[PROBLEM]
Reproduce, character for character, the entries from their opening line through the line with "(u.keylock.position = .lock".
━━ DATA EXTRACTS
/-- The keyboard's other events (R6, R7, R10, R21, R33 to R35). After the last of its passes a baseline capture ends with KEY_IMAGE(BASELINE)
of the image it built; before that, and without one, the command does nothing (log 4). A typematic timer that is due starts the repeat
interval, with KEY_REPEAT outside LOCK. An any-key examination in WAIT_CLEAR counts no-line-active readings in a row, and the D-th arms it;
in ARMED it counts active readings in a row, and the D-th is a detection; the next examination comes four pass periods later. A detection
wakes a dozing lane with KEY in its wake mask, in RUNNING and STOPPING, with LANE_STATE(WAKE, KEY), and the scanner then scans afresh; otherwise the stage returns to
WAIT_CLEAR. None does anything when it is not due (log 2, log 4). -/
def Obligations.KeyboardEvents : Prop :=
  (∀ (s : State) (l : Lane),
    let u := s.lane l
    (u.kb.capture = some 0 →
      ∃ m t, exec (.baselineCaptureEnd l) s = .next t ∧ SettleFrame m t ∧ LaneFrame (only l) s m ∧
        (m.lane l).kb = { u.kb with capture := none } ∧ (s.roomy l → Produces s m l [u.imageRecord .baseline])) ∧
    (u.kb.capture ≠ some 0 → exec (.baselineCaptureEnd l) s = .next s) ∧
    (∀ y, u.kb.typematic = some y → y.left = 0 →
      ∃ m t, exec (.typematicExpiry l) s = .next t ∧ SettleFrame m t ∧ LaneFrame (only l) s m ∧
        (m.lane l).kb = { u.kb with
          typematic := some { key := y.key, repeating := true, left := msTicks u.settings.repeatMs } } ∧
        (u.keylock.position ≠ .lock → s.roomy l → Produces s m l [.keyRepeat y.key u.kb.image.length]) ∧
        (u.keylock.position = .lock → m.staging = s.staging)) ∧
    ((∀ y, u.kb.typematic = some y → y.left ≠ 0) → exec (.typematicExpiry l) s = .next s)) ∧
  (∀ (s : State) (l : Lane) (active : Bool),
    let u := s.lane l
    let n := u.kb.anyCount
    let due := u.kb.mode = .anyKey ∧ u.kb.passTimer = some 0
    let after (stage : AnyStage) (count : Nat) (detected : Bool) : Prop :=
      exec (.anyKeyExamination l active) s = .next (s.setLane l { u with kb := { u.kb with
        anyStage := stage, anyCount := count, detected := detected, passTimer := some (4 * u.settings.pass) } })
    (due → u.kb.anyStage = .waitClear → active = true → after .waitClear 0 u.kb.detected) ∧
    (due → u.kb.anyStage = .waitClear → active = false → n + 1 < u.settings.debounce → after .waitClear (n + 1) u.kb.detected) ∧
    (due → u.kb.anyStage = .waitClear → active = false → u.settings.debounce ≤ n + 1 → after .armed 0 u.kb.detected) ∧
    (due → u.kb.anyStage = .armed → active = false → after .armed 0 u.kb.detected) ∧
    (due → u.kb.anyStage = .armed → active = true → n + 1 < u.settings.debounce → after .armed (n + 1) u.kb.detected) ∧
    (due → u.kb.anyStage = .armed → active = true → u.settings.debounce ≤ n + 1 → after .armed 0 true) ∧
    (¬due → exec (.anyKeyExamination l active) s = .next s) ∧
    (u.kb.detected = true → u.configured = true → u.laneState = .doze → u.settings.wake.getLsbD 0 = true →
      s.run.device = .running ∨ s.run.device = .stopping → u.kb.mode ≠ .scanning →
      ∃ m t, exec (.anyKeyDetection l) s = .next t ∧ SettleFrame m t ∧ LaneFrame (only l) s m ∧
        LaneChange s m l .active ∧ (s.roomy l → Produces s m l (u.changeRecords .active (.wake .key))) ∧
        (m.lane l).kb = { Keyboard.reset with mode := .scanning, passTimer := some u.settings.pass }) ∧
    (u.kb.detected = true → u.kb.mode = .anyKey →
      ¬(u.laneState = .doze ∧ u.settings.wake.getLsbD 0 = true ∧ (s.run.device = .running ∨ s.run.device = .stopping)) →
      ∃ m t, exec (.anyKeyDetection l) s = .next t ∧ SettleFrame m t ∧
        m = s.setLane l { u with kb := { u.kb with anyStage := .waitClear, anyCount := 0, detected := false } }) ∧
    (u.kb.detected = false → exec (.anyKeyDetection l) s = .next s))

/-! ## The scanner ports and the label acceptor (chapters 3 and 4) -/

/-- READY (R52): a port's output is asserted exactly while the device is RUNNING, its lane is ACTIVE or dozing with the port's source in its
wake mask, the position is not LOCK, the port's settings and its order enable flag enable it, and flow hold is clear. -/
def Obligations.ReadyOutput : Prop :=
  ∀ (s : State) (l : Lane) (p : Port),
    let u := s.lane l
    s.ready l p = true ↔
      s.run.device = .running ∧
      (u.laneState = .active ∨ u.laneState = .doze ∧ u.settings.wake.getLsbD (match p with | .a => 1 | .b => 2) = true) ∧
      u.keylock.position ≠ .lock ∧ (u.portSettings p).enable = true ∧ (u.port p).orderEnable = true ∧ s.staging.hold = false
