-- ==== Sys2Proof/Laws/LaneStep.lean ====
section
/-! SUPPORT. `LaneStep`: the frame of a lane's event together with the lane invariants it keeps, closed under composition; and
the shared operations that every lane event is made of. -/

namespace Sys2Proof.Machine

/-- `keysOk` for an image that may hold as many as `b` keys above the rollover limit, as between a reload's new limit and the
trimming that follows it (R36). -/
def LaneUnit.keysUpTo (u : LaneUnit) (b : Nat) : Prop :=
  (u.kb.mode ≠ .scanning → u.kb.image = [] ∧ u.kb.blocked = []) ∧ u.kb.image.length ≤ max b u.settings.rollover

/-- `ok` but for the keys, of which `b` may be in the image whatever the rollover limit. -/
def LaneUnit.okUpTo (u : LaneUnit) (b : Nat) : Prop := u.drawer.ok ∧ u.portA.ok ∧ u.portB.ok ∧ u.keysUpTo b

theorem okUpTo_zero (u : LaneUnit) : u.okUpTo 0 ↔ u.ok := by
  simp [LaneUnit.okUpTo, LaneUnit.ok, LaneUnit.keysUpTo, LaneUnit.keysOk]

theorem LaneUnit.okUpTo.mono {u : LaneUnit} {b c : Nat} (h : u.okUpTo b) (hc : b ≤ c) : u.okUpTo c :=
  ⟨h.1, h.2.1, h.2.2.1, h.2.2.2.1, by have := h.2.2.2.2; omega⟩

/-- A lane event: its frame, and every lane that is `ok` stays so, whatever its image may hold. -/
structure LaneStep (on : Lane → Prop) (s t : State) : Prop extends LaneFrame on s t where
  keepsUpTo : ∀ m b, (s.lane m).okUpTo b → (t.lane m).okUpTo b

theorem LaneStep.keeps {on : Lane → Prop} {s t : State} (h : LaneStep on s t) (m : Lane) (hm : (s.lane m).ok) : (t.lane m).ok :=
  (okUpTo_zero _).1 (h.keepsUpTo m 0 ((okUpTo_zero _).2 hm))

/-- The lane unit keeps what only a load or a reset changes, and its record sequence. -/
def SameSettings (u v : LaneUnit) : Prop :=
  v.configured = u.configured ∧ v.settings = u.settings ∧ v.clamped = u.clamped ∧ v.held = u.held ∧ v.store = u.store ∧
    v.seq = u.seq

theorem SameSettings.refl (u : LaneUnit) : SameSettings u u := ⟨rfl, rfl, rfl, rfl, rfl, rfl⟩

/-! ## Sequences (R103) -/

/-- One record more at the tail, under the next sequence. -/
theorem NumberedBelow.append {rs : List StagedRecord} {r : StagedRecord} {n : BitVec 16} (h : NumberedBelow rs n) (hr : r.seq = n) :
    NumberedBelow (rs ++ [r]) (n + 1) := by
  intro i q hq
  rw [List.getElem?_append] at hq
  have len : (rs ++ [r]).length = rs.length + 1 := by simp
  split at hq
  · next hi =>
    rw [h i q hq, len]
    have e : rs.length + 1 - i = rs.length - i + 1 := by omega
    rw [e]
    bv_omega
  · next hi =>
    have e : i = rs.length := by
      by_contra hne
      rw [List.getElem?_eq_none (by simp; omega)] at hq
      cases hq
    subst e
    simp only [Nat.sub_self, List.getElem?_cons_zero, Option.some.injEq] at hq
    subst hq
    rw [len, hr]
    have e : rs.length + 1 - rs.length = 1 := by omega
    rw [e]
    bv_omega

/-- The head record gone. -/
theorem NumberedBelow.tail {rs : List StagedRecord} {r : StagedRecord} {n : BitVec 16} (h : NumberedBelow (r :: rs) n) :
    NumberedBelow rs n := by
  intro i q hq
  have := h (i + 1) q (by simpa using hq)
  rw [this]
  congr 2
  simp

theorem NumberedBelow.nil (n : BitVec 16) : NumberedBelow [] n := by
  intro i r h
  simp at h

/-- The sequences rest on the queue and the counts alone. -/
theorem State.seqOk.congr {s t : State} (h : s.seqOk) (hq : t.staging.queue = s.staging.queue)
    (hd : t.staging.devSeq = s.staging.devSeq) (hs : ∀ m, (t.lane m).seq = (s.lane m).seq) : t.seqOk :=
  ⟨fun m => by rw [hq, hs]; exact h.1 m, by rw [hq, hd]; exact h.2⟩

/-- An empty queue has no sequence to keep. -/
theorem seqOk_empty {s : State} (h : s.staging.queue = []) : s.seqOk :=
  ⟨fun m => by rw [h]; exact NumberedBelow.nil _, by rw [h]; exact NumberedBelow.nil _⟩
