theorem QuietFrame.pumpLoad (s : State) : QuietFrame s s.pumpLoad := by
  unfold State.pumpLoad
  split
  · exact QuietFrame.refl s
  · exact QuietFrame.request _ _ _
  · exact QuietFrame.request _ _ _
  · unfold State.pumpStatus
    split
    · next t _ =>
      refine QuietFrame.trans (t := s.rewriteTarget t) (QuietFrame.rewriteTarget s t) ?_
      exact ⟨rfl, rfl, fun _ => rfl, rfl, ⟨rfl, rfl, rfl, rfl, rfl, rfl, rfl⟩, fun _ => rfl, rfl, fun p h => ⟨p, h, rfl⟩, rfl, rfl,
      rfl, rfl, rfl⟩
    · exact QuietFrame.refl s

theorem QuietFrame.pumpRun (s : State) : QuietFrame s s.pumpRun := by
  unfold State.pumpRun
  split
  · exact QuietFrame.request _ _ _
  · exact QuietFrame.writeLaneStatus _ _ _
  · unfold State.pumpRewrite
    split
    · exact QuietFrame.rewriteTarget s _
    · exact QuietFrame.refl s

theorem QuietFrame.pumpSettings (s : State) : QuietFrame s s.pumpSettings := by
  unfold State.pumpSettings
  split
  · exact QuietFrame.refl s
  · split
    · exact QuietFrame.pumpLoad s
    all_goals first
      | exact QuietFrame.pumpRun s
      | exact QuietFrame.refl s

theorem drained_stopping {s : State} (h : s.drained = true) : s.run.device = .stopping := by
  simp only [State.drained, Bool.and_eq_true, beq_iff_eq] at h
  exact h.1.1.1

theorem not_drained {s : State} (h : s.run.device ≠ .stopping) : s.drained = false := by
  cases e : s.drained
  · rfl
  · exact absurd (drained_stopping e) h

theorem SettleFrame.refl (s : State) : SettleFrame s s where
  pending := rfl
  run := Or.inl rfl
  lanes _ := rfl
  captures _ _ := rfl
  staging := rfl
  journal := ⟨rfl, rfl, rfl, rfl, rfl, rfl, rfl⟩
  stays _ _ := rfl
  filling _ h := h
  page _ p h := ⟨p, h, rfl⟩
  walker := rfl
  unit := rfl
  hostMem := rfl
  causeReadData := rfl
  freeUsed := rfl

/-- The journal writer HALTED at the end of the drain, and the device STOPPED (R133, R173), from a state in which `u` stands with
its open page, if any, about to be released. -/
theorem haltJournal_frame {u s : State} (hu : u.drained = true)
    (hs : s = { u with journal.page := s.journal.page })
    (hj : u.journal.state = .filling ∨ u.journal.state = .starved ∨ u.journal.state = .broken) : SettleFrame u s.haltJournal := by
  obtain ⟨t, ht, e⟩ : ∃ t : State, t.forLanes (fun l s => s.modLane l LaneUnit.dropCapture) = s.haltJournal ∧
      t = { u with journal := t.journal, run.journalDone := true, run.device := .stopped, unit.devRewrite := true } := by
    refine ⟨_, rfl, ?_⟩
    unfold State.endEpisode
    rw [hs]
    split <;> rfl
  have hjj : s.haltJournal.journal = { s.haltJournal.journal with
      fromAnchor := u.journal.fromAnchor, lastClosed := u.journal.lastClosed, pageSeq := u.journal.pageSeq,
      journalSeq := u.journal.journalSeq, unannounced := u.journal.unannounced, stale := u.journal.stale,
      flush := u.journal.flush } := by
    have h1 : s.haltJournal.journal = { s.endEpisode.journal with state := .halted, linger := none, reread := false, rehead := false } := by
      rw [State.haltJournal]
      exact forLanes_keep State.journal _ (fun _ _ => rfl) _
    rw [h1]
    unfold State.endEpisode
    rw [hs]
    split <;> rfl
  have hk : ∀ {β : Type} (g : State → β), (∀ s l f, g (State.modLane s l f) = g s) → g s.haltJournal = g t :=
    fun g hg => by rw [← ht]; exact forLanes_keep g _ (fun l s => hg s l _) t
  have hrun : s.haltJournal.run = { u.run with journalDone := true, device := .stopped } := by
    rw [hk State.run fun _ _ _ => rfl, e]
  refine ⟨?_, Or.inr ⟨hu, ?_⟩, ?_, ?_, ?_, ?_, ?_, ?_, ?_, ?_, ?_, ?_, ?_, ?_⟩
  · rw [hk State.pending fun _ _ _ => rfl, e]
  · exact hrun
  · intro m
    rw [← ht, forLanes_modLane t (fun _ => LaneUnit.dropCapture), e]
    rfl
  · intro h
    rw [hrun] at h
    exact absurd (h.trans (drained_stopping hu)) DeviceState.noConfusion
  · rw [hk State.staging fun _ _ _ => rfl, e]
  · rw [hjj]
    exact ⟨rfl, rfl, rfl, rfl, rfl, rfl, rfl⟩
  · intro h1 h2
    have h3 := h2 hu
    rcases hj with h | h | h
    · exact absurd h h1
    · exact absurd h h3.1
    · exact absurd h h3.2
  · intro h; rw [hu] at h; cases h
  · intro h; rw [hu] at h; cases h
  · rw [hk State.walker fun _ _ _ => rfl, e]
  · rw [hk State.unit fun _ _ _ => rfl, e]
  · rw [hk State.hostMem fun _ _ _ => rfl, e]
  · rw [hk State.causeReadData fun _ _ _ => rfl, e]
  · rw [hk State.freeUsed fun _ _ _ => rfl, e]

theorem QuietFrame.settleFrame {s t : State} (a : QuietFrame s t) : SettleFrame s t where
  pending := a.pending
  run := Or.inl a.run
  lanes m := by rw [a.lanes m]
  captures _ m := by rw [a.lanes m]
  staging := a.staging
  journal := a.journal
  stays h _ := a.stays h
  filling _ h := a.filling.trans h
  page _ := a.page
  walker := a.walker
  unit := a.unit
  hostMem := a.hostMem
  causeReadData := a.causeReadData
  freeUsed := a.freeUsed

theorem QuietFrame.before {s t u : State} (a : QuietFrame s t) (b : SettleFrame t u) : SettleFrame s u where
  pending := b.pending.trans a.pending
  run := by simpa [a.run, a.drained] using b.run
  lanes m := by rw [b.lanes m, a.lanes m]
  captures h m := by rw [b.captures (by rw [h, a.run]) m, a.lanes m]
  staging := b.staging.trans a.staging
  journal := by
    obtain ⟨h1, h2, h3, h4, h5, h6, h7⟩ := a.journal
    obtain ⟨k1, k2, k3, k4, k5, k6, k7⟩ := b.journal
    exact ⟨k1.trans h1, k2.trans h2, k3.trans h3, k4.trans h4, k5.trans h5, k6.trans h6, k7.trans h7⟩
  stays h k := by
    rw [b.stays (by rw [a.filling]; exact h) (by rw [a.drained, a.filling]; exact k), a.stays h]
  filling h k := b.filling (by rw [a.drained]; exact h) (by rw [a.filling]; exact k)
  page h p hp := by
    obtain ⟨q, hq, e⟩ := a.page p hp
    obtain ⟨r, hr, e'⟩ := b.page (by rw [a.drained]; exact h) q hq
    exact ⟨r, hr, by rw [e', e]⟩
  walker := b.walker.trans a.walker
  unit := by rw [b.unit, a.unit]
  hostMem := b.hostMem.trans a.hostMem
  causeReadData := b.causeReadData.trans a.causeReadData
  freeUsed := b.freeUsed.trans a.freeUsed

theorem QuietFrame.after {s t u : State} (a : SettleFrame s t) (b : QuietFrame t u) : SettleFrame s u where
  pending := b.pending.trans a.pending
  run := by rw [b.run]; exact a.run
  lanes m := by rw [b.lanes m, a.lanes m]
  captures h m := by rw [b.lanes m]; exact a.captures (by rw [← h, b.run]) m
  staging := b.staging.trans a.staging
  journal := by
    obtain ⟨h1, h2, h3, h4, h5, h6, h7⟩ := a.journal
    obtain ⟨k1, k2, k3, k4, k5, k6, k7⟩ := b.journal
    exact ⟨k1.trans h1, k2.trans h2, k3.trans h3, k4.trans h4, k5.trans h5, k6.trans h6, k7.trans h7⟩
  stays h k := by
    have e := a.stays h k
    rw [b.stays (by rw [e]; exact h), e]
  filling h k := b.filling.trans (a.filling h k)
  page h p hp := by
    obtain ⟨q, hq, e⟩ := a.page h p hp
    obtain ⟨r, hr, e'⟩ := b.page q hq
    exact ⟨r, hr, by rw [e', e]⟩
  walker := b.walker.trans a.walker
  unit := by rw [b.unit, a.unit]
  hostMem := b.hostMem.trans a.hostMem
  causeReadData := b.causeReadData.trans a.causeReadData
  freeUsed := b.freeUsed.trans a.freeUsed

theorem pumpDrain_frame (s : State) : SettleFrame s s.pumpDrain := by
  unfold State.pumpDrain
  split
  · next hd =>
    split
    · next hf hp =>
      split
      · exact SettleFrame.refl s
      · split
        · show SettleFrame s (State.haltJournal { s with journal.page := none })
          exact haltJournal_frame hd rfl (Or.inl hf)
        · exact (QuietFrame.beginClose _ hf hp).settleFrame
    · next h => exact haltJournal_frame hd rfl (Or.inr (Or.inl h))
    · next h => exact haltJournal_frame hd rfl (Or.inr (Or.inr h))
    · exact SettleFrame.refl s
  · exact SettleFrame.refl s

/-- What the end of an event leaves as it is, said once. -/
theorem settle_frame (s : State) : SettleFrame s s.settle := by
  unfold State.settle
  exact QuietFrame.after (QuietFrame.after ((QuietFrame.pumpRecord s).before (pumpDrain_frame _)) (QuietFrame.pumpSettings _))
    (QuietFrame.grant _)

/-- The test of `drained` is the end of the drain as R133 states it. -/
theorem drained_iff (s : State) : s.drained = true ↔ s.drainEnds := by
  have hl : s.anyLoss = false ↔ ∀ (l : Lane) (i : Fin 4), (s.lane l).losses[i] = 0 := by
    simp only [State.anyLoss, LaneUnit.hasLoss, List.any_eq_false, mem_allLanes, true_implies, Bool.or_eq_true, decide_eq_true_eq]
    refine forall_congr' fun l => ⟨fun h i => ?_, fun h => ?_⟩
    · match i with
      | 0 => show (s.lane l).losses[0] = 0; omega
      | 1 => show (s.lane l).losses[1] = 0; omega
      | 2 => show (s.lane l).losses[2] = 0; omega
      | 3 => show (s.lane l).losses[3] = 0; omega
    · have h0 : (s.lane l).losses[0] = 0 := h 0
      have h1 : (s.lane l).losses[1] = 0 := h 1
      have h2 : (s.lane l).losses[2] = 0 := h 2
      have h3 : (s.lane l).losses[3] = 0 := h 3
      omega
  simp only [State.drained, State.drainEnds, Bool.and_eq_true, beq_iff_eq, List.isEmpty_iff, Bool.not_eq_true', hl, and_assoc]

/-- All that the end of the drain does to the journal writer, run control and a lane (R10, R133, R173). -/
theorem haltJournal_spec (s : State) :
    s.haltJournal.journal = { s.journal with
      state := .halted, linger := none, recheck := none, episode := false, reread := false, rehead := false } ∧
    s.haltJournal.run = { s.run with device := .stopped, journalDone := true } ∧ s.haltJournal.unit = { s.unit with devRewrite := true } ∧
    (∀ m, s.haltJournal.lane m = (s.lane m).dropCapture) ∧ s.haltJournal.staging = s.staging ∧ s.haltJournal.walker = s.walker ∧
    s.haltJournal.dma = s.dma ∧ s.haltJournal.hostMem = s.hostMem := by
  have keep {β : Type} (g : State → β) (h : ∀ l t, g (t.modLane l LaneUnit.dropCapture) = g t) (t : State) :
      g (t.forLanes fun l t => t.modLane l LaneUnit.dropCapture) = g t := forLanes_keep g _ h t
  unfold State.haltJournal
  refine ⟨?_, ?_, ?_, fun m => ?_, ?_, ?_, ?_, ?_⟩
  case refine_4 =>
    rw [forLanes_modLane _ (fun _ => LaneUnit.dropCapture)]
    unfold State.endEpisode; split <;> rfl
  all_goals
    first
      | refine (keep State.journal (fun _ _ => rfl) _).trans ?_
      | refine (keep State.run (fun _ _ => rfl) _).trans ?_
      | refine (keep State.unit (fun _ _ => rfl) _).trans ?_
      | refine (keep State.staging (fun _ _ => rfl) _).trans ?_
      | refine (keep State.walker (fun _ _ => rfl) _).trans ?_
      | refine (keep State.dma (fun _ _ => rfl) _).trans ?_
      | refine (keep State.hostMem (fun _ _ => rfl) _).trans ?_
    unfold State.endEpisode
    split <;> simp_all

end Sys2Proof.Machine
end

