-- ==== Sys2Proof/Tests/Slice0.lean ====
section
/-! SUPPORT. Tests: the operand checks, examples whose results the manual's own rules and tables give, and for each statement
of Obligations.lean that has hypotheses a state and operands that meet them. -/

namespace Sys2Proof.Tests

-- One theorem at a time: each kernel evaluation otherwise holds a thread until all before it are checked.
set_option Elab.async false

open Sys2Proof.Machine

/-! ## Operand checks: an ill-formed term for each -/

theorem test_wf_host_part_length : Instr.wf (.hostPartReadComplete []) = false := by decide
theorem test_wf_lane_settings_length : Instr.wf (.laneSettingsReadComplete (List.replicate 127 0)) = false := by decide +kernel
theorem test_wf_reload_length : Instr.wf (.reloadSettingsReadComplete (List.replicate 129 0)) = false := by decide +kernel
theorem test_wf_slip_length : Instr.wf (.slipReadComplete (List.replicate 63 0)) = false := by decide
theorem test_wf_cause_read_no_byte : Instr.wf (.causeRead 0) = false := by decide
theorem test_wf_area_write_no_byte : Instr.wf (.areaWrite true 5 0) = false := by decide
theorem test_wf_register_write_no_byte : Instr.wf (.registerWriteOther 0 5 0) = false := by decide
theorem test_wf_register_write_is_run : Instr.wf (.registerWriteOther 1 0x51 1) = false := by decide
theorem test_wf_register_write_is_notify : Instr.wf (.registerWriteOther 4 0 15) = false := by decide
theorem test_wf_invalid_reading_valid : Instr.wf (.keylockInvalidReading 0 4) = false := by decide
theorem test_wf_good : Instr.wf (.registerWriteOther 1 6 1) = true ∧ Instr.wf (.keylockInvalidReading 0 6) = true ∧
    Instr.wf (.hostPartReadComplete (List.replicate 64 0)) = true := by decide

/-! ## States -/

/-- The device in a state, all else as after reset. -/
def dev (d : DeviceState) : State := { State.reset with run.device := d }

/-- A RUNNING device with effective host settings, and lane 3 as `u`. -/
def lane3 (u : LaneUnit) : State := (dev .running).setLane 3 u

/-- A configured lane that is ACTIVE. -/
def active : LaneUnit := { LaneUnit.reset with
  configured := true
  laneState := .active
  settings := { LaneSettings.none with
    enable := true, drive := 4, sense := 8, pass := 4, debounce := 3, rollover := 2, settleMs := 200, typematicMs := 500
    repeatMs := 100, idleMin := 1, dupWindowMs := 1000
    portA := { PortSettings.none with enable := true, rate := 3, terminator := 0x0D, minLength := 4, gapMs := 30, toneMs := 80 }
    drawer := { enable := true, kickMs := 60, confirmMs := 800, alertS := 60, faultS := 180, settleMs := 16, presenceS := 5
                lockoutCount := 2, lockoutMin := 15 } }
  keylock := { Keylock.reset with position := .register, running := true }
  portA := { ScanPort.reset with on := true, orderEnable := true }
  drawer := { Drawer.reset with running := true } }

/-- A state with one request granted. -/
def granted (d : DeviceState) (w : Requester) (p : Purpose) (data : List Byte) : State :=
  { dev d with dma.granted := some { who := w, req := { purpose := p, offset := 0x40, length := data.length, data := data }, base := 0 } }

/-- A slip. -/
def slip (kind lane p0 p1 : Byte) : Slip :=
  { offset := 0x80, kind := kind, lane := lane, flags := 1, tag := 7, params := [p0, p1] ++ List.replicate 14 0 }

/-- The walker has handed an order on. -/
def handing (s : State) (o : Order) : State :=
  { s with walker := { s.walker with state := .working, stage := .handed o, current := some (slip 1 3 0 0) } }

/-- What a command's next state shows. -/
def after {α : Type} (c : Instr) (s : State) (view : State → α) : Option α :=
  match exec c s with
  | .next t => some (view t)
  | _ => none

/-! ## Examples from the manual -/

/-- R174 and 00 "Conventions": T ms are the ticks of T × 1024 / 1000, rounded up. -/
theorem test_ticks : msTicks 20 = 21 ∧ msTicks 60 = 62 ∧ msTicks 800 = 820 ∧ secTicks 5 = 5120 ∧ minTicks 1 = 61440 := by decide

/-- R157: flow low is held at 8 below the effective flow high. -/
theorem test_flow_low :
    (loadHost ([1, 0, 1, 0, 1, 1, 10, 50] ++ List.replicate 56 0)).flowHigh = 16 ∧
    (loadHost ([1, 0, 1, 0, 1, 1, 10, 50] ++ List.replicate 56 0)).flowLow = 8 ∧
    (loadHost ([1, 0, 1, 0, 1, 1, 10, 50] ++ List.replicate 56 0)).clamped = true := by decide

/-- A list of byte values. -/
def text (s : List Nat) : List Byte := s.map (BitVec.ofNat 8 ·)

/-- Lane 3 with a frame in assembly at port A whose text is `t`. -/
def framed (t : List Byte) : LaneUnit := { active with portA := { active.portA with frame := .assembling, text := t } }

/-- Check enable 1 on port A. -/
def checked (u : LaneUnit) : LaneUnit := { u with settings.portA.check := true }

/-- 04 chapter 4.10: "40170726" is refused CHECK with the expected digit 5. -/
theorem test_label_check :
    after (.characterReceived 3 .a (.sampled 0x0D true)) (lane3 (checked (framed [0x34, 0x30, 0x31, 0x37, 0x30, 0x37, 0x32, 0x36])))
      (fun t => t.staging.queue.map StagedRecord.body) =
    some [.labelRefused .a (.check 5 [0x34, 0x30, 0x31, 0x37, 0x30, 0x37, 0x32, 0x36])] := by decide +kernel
━━━━
[COMPLETED EXERCISE]
/-- The keyboard's other events (R6, R7, R10, R21, R33 to R35). After the last of its passes a baseline capture ends with KEY_IMAGE(BASELINE)
of the image it built; before that, and without one, the command does nothing (log 4). A typematic timer that is due starts the repeat
interval, with KEY_REPEAT outside LOCK. An any-key examination in WAIT_CLEAR counts no-line-active readings in a row, and the D-th arms it;
in ARMED it counts active readings in a row, and the D-th is a detection; the next examination comes four pass periods later. A detection
wakes a dozing lane with KEY in its wake mask, in RUNNING and STOPPING, with LANE_STATE(WAKE, KEY), and the scanner then scans afresh; otherwise the stage returns to
WAIT_CLEAR. None does anything when it is not due (log 2, log 4). -/
def Obligations.KeyboardEvents : Prop :=
  (∀ (s : State) (l : Lane),
    let u := s.lane l
    (u.kb.capture = some 0 →
      ∃ m t, exec (.baselineCaptureEnd l) s = .next t ∧ SettleFrame m t ∧ LaneFrame (only l) s m ∧
        (m.lane l).kb = { u.kb with capture := none } ∧ (s.roomy l → Produces s m l [u.imageRecord .baseline])) ∧
    (u.kb.capture ≠ some 0 → exec (.baselineCaptureEnd l) s = .next s) ∧
    (∀ y, u.kb.typematic = some y → y.left = 0 →
      ∃ m t, exec (.typematicExpiry l) s = .next t ∧ SettleFrame m t ∧ LaneFrame (only l) s m ∧
        (m.lane l).kb = { u.kb with
          typematic := some { key := y.key, repeating := true, left := msTicks u.settings.repeatMs } } ∧
        (u.keylock.position ≠ .lock → s.roomy l → Produces s m l [.keyRepeat y.key u.kb.image.length]) ∧
        (u.keylock.position = .lock → m.staging = s.staging)) ∧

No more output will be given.